Uryu, Hokkaido
Rice paddies stretch across the flat plain north of the Ishikari basin, and on a clear day the ridgeline of Shosanbetsu-dake rises behind them — a solid presence that shapes everything grown and walked around here. Uryu-cho sits at the edge of that agricultural plain, its main streets quiet on a weekday, the surrounding fields carrying the logic of the place more plainly than any sign.
The town's particular produce arrives in two registers: the sweetness of Shosanmetsu melon in summer, and the quieter, more medicinal note of Amachaduru tea — a vine cultivated here since the 1980s and still processed into what the town calls its own. A pure-rice ginjo sake, labeled simply *Uryu*, is also made here, rooted in the same rice culture that covers the surrounding lowland. These are not exports designed for tourist shops; they exist because the land produces them.

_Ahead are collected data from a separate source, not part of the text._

-- ==== Sys2Proof/Machine/Dispatch.lean ====
section
/-!
DEFINITION. Sys2Proof/Machine/Dispatch.lean: the effect of a command on everything but the queue: one arm for each
constructor, a direct call of its meaning.
-/

namespace Sys2Proof.Machine
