-- ==== Sys2Proof/Machine/Core.lean ====
section
/-!
DEFINITION. Sys2Proof/Machine/Core.lean: the machine as the host reads it.
-/

def Sys2Proof.core : Host.Core :=
  { State := Sys2Proof.Machine.State, Fault := Sys2Proof.Machine.Fault, Refusal := Sys2Proof.Machine.Refusal,
    step := Sys2Proof.Machine.step, reset := Sys2Proof.Machine.State.reset }
end

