-- ==== Sys2Proof/Safety.lean ====
section
/-!
DEFINITION. Sys2Proof/Safety.lean: the words that claims about the module use: what a command on one core may change, when an
instruction issues or starts, when a command is done, which modes are legal, and the canonical form of the stored memories.
-/

namespace Sys2Proof.Machine

/-! ### Frames -/

/-- Nothing outside the cores has changed, but what events of a core bring: the fault history, the error log, and the MSI-X
message that an entry of the log can send. -/
def OnlyCores (s t : State) : Prop :=
  t = { s with cores := t.cores, history := t.history, errlog := t.errlog, hosts := t.hosts, out := t.out }

/-- Every core but the one of a site is as it was. -/
def OtherCores (site : Nat) (s t : State) : Prop := ∀ k, k ≠ site → getCore t k = getCore s k

/-- The commands that act on the one core of a site and, but for events, on nothing else. -/
def coreCmd : Instr → Option Nat
  | .nop x => some x | .loop x => some x | .loopr x => some x | .stop x => some x | .stopDrained x => some x
  | .halt x => some x | .haltDrained x => some x | .time x => some x | .mark x => some x | .set x => some x
  | .sethi x => some x | .sets x => some x | .add x => some x | .sub x => some x | .and x => some x | .or x => some x
  | .shl x => some x | .shr x => some x | .instructionComplete x _ => some x | .slotUpdate x => some x
  | .slotStall x _ => some x | .issueStall x => some x
  | .vadd x => some x | .vsub x => some x | .vmul x => some x | .vfma x => some x | .vmax x => some x | .vmin x => some x
  | .vcmp x => some x | .vsel x => some x | .vand x => some x | .vor x => some x | .vxor x => some x | .vtrans x => some x
  | .vred x => some x | .vmov x => some x | .vsplat x => some x | .vbcast x => some x | .vperm x => some x
  | .vquant x => some x | .vdeq x => some x | .vldr x => some x | .vldc x => some x | .vldn x => some x | .vstr x => some x
  | .vstc x => some x | .vstn x => some x
  | .mmode x => some x | .mload x => some x | .mloadComplete x => some x | .mstream x => some x | .mstreamColumn x _ => some x
  | .mdrain x _ => some x | .mclear x => some x
  | .sset x => some x | .swait x => some x | .spost x => some x | .sfree x => some x | .barrier x => some x
  | .fmtMonClear x => some x | .wtestRes x => some x | .wtestDup x => some x
  | _ => none

/-! ### Issue and start -/

/-- The core meets instruction i next, and the conditions of R153 hold for it. -/
def Issues (c : Core) (i : CoreInsn) : Prop := nextInsn c = .insn i ∧ issueReady c i = true

/-- The head of an engine's queue starts: the core runs or drains, and the head's wait slot admits it or it has its admission. `st`
is what starts, and c1 the core after the entry has left its queue and taken its admission (R155). -/
def HeadStarts (c : Core) (e : Engine) (st : Started) (c1 : Core) : Prop := takeHead c e (fun _ => true) = some (st, c1)

/-- Every bank of the core's slab is on, and none is to close. -/
def BanksOn (c : Core) : Prop := c.slab.off = 0#36

/-- No data word of a vector register is crazed. -/
def CleanRegs (c : Core) : Prop := ∀ n, dataCrazed (getV c n) = false

/-- The command that issues an address function. -/
def addrCmd : AddrFn → Nat → Instr
  | .add => .add | .sub => .sub | .and => .and | .or => .or | .shl => .shl | .shr => .shr

/-- The command that starts an R-form vector instruction (Table 6.6). -/
def vecCmd : VecFn → Nat → Instr
  | .vadd => .vadd | .vsub => .vsub | .vmul => .vmul | .vfma => .vfma | .vmax => .vmax | .vmin => .vmin | .vcmp => .vcmp
  | .vsel => .vsel | .vand => .vand | .vor => .vor | .vxor => .vxor | .vtrans => .vtrans | .vred => .vred | .vmov => .vmov
  | .vbcast => .vbcast | .vperm => .vperm | .vquant => .vquant | .vdeq => .vdeq

/-- The command that starts a vector-memory instruction (Table 6.7). -/
def vmemCmd : VmemFn → Nat → Instr
  | .vldr => .vldr | .vldc => .vldc | .vldn => .vldn | .vstr => .vstr | .vstc => .vstc | .vstn => .vstn

/-- The command that starts a transfer (Table 7.7). -/
def xferCmd : XferFn → Nat → Instr
  | .xget => .xget | .xput => .xput | .xhalo => .xhalo | .xcast => .xcast

/-- The commands that start a vector instruction, with the opcode byte of each (Tables 6.6 and 6.7). -/
def vectorCmds : List (BitVec 8 × (Nat → Instr)) :=
  [(0x40#8, .vadd), (0x41#8, .vsub), (0x42#8, .vmul), (0x43#8, .vfma), (0x44#8, .vmax), (0x45#8, .vmin), (0x46#8, .vcmp),
   (0x47#8, .vsel), (0x48#8, .vand), (0x49#8, .vor), (0x4A#8, .vxor), (0x4B#8, .vtrans), (0x4C#8, .vred), (0x50#8, .vmov),
   (0x51#8, .vsplat), (0x52#8, .vbcast), (0x53#8, .vperm), (0x54#8, .vquant), (0x55#8, .vdeq), (0x60#8, .vldr),
   (0x61#8, .vldc), (0x62#8, .vldn), (0x68#8, .vstr), (0x69#8, .vstc), (0x6A#8, .vstn)]

/-- How many admissions, releases or posts a slot field gives slot n: one when it names it; 0xFF names no slot. -/
def oneOf (w : BitVec 8) (n : Nat) : Nat := if w ≠ 0xFF#8 ∧ n = w.toNat then 1 else 0

/-- From c to c' each slot has taken so many admissions, releases and posts, and is else as it was (R172 to R174). -/
def SlotCounts (c c' : Core) (admits releases posts : Nat → Nat) : Prop :=
  ∀ n, getSlot c' n = { getSlot c n with
    admitted := (getSlot c n).admitted + admits n
    releases := (getSlot c n).releases + releases n
    posts := (getSlot c n).posts + posts n }

/-- An instruction with WAIT w and POST p has executed at issue: WAIT has been admitted and released, POST posted, and nothing
changed but the address registers, the stream and those slots (R153, R156, R204). -/
def AtIssue (c c' : Core) (w p : BitVec 8) : Prop :=
  c' = { c with aregs := c'.aregs, stream := c'.stream, sync := { c.sync with slots := c'.sync.slots } } ∧
  SlotCounts c c' (oneOf w) (oneOf w) (oneOf p)

/-- The stream after an instruction that is no loop instruction has issued: the position goes through the loop end handling, the
instruction count is one more (R153, R169). -/
def pastInsn (c : Core) : Stream :=
  { c.stream with
    loops := (loopEnd c.stream.pc c.stream.loops).1
    pc := (loopEnd c.stream.pc c.stream.loops).2
    icount := (c.stream.icount + 1) % 2 ^ 48 }

/-- A started instruction has completed: POST has one post more, WAIT one release more unless the slot has been set up since the
admission, and no other slot has changed (R156, R171, R173, R174). -/
def Completed (c c' : Core) (st : Started) : Prop :=
  SlotCounts c c' (fun _ => 0) (fun n => if (getSlot c n).gen = st.gen then oneOf st.entry.insn.wait n else 0)
    (oneOf st.entry.insn.post)

/-- The first fault since admission: the core is FAULTED with the record, the signal box is told, and nothing else is done (R198,
R199). -/
def Faults (c c' : Core) (code : FaultCode) (e : Engine) (pc icount : Nat) : Prop :=
  c' = { c with
    stream := { c.stream with
      state := .faulted, fault := some { code := code, engine := e, pc := pc, icount := icount, cc := c.cc } }
    out := c.out ++ [{ mkPkt c .control boxSite with ctl := some (.fault (faultNum code) (engineCode e) pc icount) }] }

/-- No MDRAIN write is still to land (R221). -/
def DrainsLanded (c : Core) : Prop := ∀ w ∈ c.vec.drains, w.cyc < c.cc

/-- The vector engine has nothing under way: no instruction in a unit, no load to land, no MDRAIN write to come (R217 to R221). -/
def VectorIdle (c : Core) : Prop :=
  c.vec.alu = none ∧ c.vec.load = none ∧ c.vec.store = none ∧ c.vec.landing = [] ∧ DrainsLanded c

/-- The words that an access moves: row, segment, and the word of the register (`word` for a narrow access) (R117 to R119,
Table 6.8). -/
def accWords (word : Nat) : MemAcc → List (Nat × Nat × Nat)
  | .row r n => (List.range (32 + n)).map fun i => (r, i, i)
  | .col r seg => (List.range 32).map fun i => (r + i, seg, i)
  | .narrow r seg => [(r, seg, word)]

/-! ### Consequences -/

/-- t is u, but for what events bring: the fault history, the error log, and the MSI-X message that an entry of the log can send. -/
def Noted (u t : State) : Prop := t = { u with history := t.history, errlog := t.errlog, hosts := t.hosts, out := t.out }

/-- t is u, but for what a changed permitted divider brings: FREQ_SET messages, an armed divider change and its voltage targets
(R410, R426, R429, R521). -/
def Reported (u t : State) : Prop :=
  t = { u with
    clock := t.clock, trunks := t.trunks, jobs := t.jobs, power := { u.power with clusters := t.power.clusters } } ∧
  t.clock = { u.clock with
    target := t.clock.target, tick := t.clock.tick, pending := t.clock.pending, deferred := t.clock.deferred
    refused := t.clock.refused }

/-- No work is left, and no rail is on: every core IDLE without a placement and its slab empty, no job, no packet, every cluster
without power. -/
def RailsOff (t : State) : Prop :=
  (∀ x, (getCore t x).stream.state = .idle ∧ (getCore t x).place.placed = false ∧ (getCore t x).slab.words = []) ∧ t.jobs = [] ∧
  t.mesh.arrived = [] ∧ t.mesh.edge = [] ∧ t.mesh.links = [] ∧ t.hbm.words = [] ∧ (∀ k, (getCluster t k).state = 0) ∧
  ∀ f, (getRail t.power f).fieldOn = false

/-- Packets of a side-band unit reach the channel controllers of partition p: an entry router of the unit and a route are there, and
the partition is in service (R318, R319, R565). -/
def UnitReaches (s : State) (u : SideUnit) (p : Nat) : Prop :=
  partInService s p = true ∧
  ∃ e o yt, unitEntry s.mesh u = some e ∧ chooseRoute s.mesh e (unitHbmRouter s.mesh u p) = .go o yt

/-- The 64-bit word k of a list of bytes, with its check byte, as it stands in HBM (R357). -/
def bytesWord (b : List Byte) (k : Nat) : HbmWord := hbmEncode (BitVec.ofNat 64 (numLE ((b.drop (8 * k)).take 8)))

/-! ### Trunk ports -/

/-- The flits that a trunk port has sent. -/
def flitsOut (n : Nat) (s : State) : List (List Byte) :=
  s.out.filterMap fun m => match m with
    | .trunkFlit p b => if p = n then some b else none
    | _ => none

/-- t is u, but for what a time master chosen anew brings: master and offset of the clock, the parent port, and the DISCOVERs that the
ports queue (R510, R511). -/
def Mastered (u t : State) : Prop :=
  t = { u with
    trunks := t.trunks, box := { u.box with timeParent := t.box.timeParent }
    clock := { u.clock with master := t.clock.master, aligned := t.clock.aligned, offsetPs := t.clock.offsetPs } } ∧
  ∀ q, getTrunk t q = { getTrunk u q with parent := (getTrunk t q).parent, txq := (getTrunk t q).txq }

/-- The partner of a port has left, which now holds p' but for its parent mark and its queue: counted, its entry gone, and exactly the
jobs with a tree edge there have ended; without one nothing else changes (R517, R519). -/
def PartnerGone (port : Nat) (p' : TPort) (s t : State) : Prop :=
  let gone := { p' with leaves := min 65535 (p'.leaves + 1), neigh := none }
  getTrunk t port = { gone with parent := (getTrunk t port).parent, txq := (getTrunk t port).txq } ∧
  ((∀ x ∈ s.jobs, x.ended = true ∨ port ∉ treePorts x) → Mastered (putTrunk port gone s) t) ∧
  (∀ x ∈ s.jobs, x.ended = false → port ∈ treePorts x → ∃ y, getJob t x.id = some y ∧ y.ended = true) ∧
  ∀ x, getJob s x.id = some x → x.ended = false → (∀ z ∈ s.jobs, z.id = x.id → port ∉ treePorts z) →
    ∃ y, getJob t x.id = some y ∧ y.ended = false ∧ y.place = x.place

/-! ### Completions and modes -/

/-- The completion f is that of control command c with a status and a result. -/
def CmdDone (c : CtlCmd) (status result : Nat) (f : Comp) : Prop :=
  f.ticket = c.ticket ∧ f.status = status ∧ f.result = result ∧ f.port = c.origin - 14 ∧ f.ring = c.ring ∧ f.queue = none ∧ f.record = none

/-- The module's modes are legal: GLOBAL.BOOT.PHASE is one of its codes; from RESET_HELD on a signal box runs on a good feed, RESET_HELD
holds just while MOD_RESET_N does, steps 4 to READY have an accepted image, READY has been fired, a stop has its cause (Table 20.1,
Table 20.2); and a locked JTAG port holds one of its four instructions (R617). -/
def LegalModes (s : State) : Prop :=
  let b := s.boot
  b.phase ≤ 9 ∧ b.phase ≠ 2 ∧ (b.feedGood = true → b.standby = true) ∧
  (1 ≤ b.phase → b.phase ≤ 8 → b.standby = true ∧ b.feedGood = true ∧ b.box2 = true) ∧
  (b.phase = 1 → b.inReset = true) ∧ (3 ≤ b.phase → b.phase ≤ 8 → b.inReset = false) ∧
  (4 ≤ b.phase → b.phase ≤ 8 → b.image.isSome = true) ∧ (b.phase = 8 → b.glazed = true) ∧
  (b.phase = 9 → 1 ≤ b.cause ∧ b.cause ≤ 7) ∧
  (s.jtag.locked = true → ∀ n, s.jtag.ir ≠ .other n)

/-! ### The canonical form of what is stored -/

/-- The stores of memory are in canonical form: the words of the partitions, the page map, flash, the cores, and each core's slab. -/
def Memory.wf (s : State) : Bool :=
  smWf 0#72 s.hbm.words && smWf 0#64 s.hbm.entries && smWf 0#64 s.hbm.runs && smWf 0xFF#8 s.flash &&
  smWf Core.reset s.cores && s.cores.all fun c => smWf 0#40 c.2.slab.words

end Sys2Proof.Machine
end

Above the flat fields, the Uryu-numa wetland climbs into a different terrain entirely — a highland bog registered under the Ramsar Convention, dotted with pools and crossed by alpine plants that change through the season. The ascent to it requires effort and, from the trailhead, a taxi. At the wetland's edge, Shosanbetsu-dake stands at the far boundary of the view. Down in the town, the calligrapher Tsuji Kyoun's gallery, Bokkyo, holds a quieter kind of attention — brushwork in a small museum opened a decade ago, where the ink and the silence feel continuous with the spare landscape outside.